As the date for the referendum approaches, southerners are expected to vote massively for independence from the north. President Obama on Sunday stressed U.S. commitment to a peaceful vote.

“Over the past four months, the administration has redoubled our efforts to support referendum preparations and peace negotiations between the two parties. We believe that an on-time referendum is the best means of preventing the resumption of a full-scale war between northern and southern Sudan,” White House National Security Council spokesman Mike Hammer told reporters.

In adherence to President Obama’s letter, Egypt’s Hosni Mubarak and Libya’s Mummar Ghaddafi are scheduled to visit northern Sudan on Tuesday for talks with Sudanese President Omar Al-Bashir.

Obama is trying to stimulate neighboring African nations to pressure Khartoum to make sure the vote takes place on time and the outcome is respected.

“President Obama has made it clear that Sudan is one of the administration’s top priorities; we have a vision of hope, peace and prosperity for the people of Sudan.
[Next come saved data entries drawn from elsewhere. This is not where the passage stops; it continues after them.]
/-- R57: PIPE_BADSTATE is decoded only without a reset in the control state `busy = 1, rc = 0`. -/
theorem fields_of_decode_pipeBadstate {rst start busy : Bool} {rc : Counter} {kh : Block} {kl : KeyLow} {pt : Block}
    (h : decode (.pipe (pipeControlWord rst start busy rc) kh kl pt) = .instr .pipeBadstate) :
    rst = false ∧ busy = true ∧ rc = 0 := by
  rw [decode_pipeControlWord] at h
  split_ifs at h with hrst hbusy hrc <;> cases h
  exact ⟨by simpa using hrst, hbusy, hrc⟩

/-- A step that faulted ran an instruction that faults, at an edge that was not refused. -/
theorem step_fault {s : State} {f : Fault} (h : step s = .fault f) :
    ∃ i, decode (s.driven.selection s.nextLine) = .instr i ∧ exec i s.driven = .fault f ∧
      s.driven.edgeUnreset s.nextLine = false := by
  unfold step at h
  split at h
  next => cases h
  next hedge =>
    split at h
    next i hdec => exact ⟨i, hdec, h, by simpa using hedge⟩
    next => cases h

/-- R62: a step faults only in a core that has been reset and is in the control state `busy = 1, rc = 0`. -/
theorem badControl_of_step_fault {s : State} {f : Fault} (h : step s = .fault f) :
    s.coreReset = true ∧ s.busy = true ∧ s.rc = 0 := by
  obtain ⟨i, hdec, hexec, hedge⟩ := step_fault h
  obtain rfl := eq_pipeBadstate_of_exec_fault hexec
  cases hcore : s.nextLine.clocksCore with
  | false => exact absurd rfl (format_ne_pipeCw_of_not_core hcore hdec)
  | true =>
    rw [selection_core s hcore] at hdec
    obtain ⟨hrst, hbusy, hrc⟩ := fields_of_decode_pipeBadstate hdec
    rw [edgeUnreset_core s hcore, hrst] at hedge
    exact ⟨by simpa using hedge, hbusy, hrc⟩

/-- Settles O28: the state from which a step faults is the one that INV excludes. -/
theorem pipeBadstateFaultsAndIsUnreachable : Obligations.PipeBadstateFaultsAndIsUnreachable := by
  refine ⟨fun _ => rfl, fun s f hinv h => ?_⟩
  obtain ⟨hreset, hbusy, hrc⟩ := badControl_of_step_fault h
  exact rc_ne_zero_of_inv hinv hreset hbusy hrc

/-! # Proofs: the inputs of a busy core (R126)

PROOFS. The edge of a busy core, with the levels of its ports apart from everything else that it leaves. -/

section BusyCore

variable {s : State} {p : PipePorts} {ls : List Line} (hreset : s.coreReset = true) (hbusy : s.busy = true)
  (hrst : p.rst = false)
include hreset hbusy hrst

/-- R123, R126: PIPE_ROUND with any levels on the other ports: only the ports show them. -/
theorem step_core_round_ports (h0 : s.rc ≠ 0) (h31 : s.rc ≠ 31) :
    step { s with stimulus := .core p :: ls } =
      .next { State.advanceRound { s with stimulus := ls } s.rc with pipeIn := p } :=
  step_core_round (s := { s with stimulus := .core p :: ls }) rfl hreset hrst hbusy h0 h31

/-- R125, R126: PIPE_LAST with any levels on the other ports: only the ports show them. -/
theorem step_core_last_ports (h31 : s.rc = 31) :
    step { s with stimulus := .core p :: ls } =
      .next { State.publish { s with stimulus := ls } with pipeIn := p } :=
  step_core_last (s := { s with stimulus := .core p :: ls }) rfl hreset hrst hbusy h31

end BusyCore

/-- Settles O43: a busy core publishes at counter 31 and does a round at any other, whatever the other ports show. -/
theorem busyCoreIgnoresStartAndData : Obligations.BusyCoreIgnoresStartAndData := by
  intro s p q ls hreset hbusy h0 hp hq
  by_cases h31 : s.rc = 31
  · exact ⟨_, step_core_last_ports hreset hbusy hp h31, step_core_last_ports hreset hbusy hq h31⟩
  · exact ⟨_, step_core_round_ports hreset hbusy hp h0 h31, step_core_round_ports hreset hbusy hq h0 h31⟩

/-! # Proofs: a whole encryption (R127, R128)

PROOFS. That lines without a reset stay so from step to step, R27 along a run, and the ciphertext at its end. -/

/-! ## Lines without a reset -/

/-- No operation changes the levels on the core's ports or the waiting lines. -/
theorem exec_pipeIn_stimulus {s t : State} {i : Instr} (h : exec i s = .next t) :
    t.pipeIn = s.pipeIn ∧ t.stimulus = s.stimulus := by
  cases i
  case pipeBadstate => cases h
  all_goals
    cases h
    exact ⟨rfl, rfl⟩

/-- R66: a step takes the next line and leaves its levels on the core's ports. -/
theorem step_pipeIn_stimulus {s t : State} (h : step s = .next t) :
    t.pipeIn = s.driven.pipeIn ∧ t.stimulus = s.stimulus.tail := by
  obtain ⟨_, -, hexec, -⟩ := step_next s t h
  exact exec_pipeIn_stimulus hexec

/-- A line that runs the core is a core edge that drives `rst = 0`. -/
theorem coreEdge_of_runsCore {s : State} (h : s.nextLine.runsCore = true) :
    s.nextLine.clocksCore = true ∧ s.driven.pipeIn.rst = false := by
  cases hline : s.nextLine with
  | core p =>
    rw [State.driven_core s p hline]
    exact ⟨rfl, by simpa [hline, Line.runsCore] using h⟩
  | bus rst ws =>
    rw [State.driven_bus s rst ws hline]
    exact ⟨rfl, by simpa [hline, Line.runsCore, Harness.ports] using h⟩
  | sched p => simp [hline, Line.runsCore] at h
  | eval i => simp [hline, Line.runsCore] at h

/-- The next `n` steps are core edges with `rst = 0`: the lines that wait are, and so are the levels that stay on the
ports when there are fewer than `n` of them (R162). -/
def State.RunsFor (s : State) (n : Nat) : Prop :=
  s.pipeIn.rst = false ∧ s.NoResetFor n

/-- The first of the steps is a core edge with `rst = 0`. -/
theorem coreEdge_of_runsFor {s : State} {n : Nat} (h : s.RunsFor (n + 1)) :
    s.nextLine.clocksCore = true ∧ s.driven.pipeIn.rst = false := by
  obtain ⟨hrst, hlines⟩ := h
  refine coreEdge_of_runsCore ?_
  cases hstim : s.stimulus with
  | nil => simp [s.nextLine_nil hstim, Line.runsCore, hrst]
  | cons l ls =>
    rw [s.nextLine_cons l ls hstim]
    exact hlines l (by simp [hstim])

/-- The lines after the first have no reset either. -/
theorem noResetFor_of_tail {s t : State} {n : Nat} (h : s.NoResetFor (n + 1)) (htail : t.stimulus = s.stimulus.tail) :
    t.NoResetFor n := by
  intro l hl
  rw [htail] at hl
  refine h l ?_
  cases hstim : s.stimulus with
  | nil => simp [hstim] at hl
  | cons l' ls =>
    rw [hstim] at hl
    exact List.mem_cons_of_mem l' hl

/-- After the first of the steps the others are still to come. -/
theorem step_runsFor {s t : State} {n : Nat} (hrst : s.driven.pipeIn.rst = false) (hlines : s.NoResetFor (n + 1))
    (h : step s = .next t) : t.RunsFor n := by
  obtain ⟨hports, htail⟩ := step_pipeIn_stimulus h
  exact ⟨by rw [hports, hrst], noResetFor_of_tail hlines htail⟩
We believe an on-time referendum is the best means to prevent a resumption of full scale war between north and south Sudan,” Hammer told reporters.

The January 9 vote for independence is a part of the 2005 Comprehensive Peace Agreement (CPA) between the mainly Muslim north and predominantly Christian south that put an end to more than two decades of civil war.

“We have, and will continue to, put an enormous amount of effort toward ensuring that the referendum goes off on time, peacefully, and that the results are respected,” Hammer added.

The result of the referendum could bring an end to one of Africa’s most bitter conflicts, or reignite it.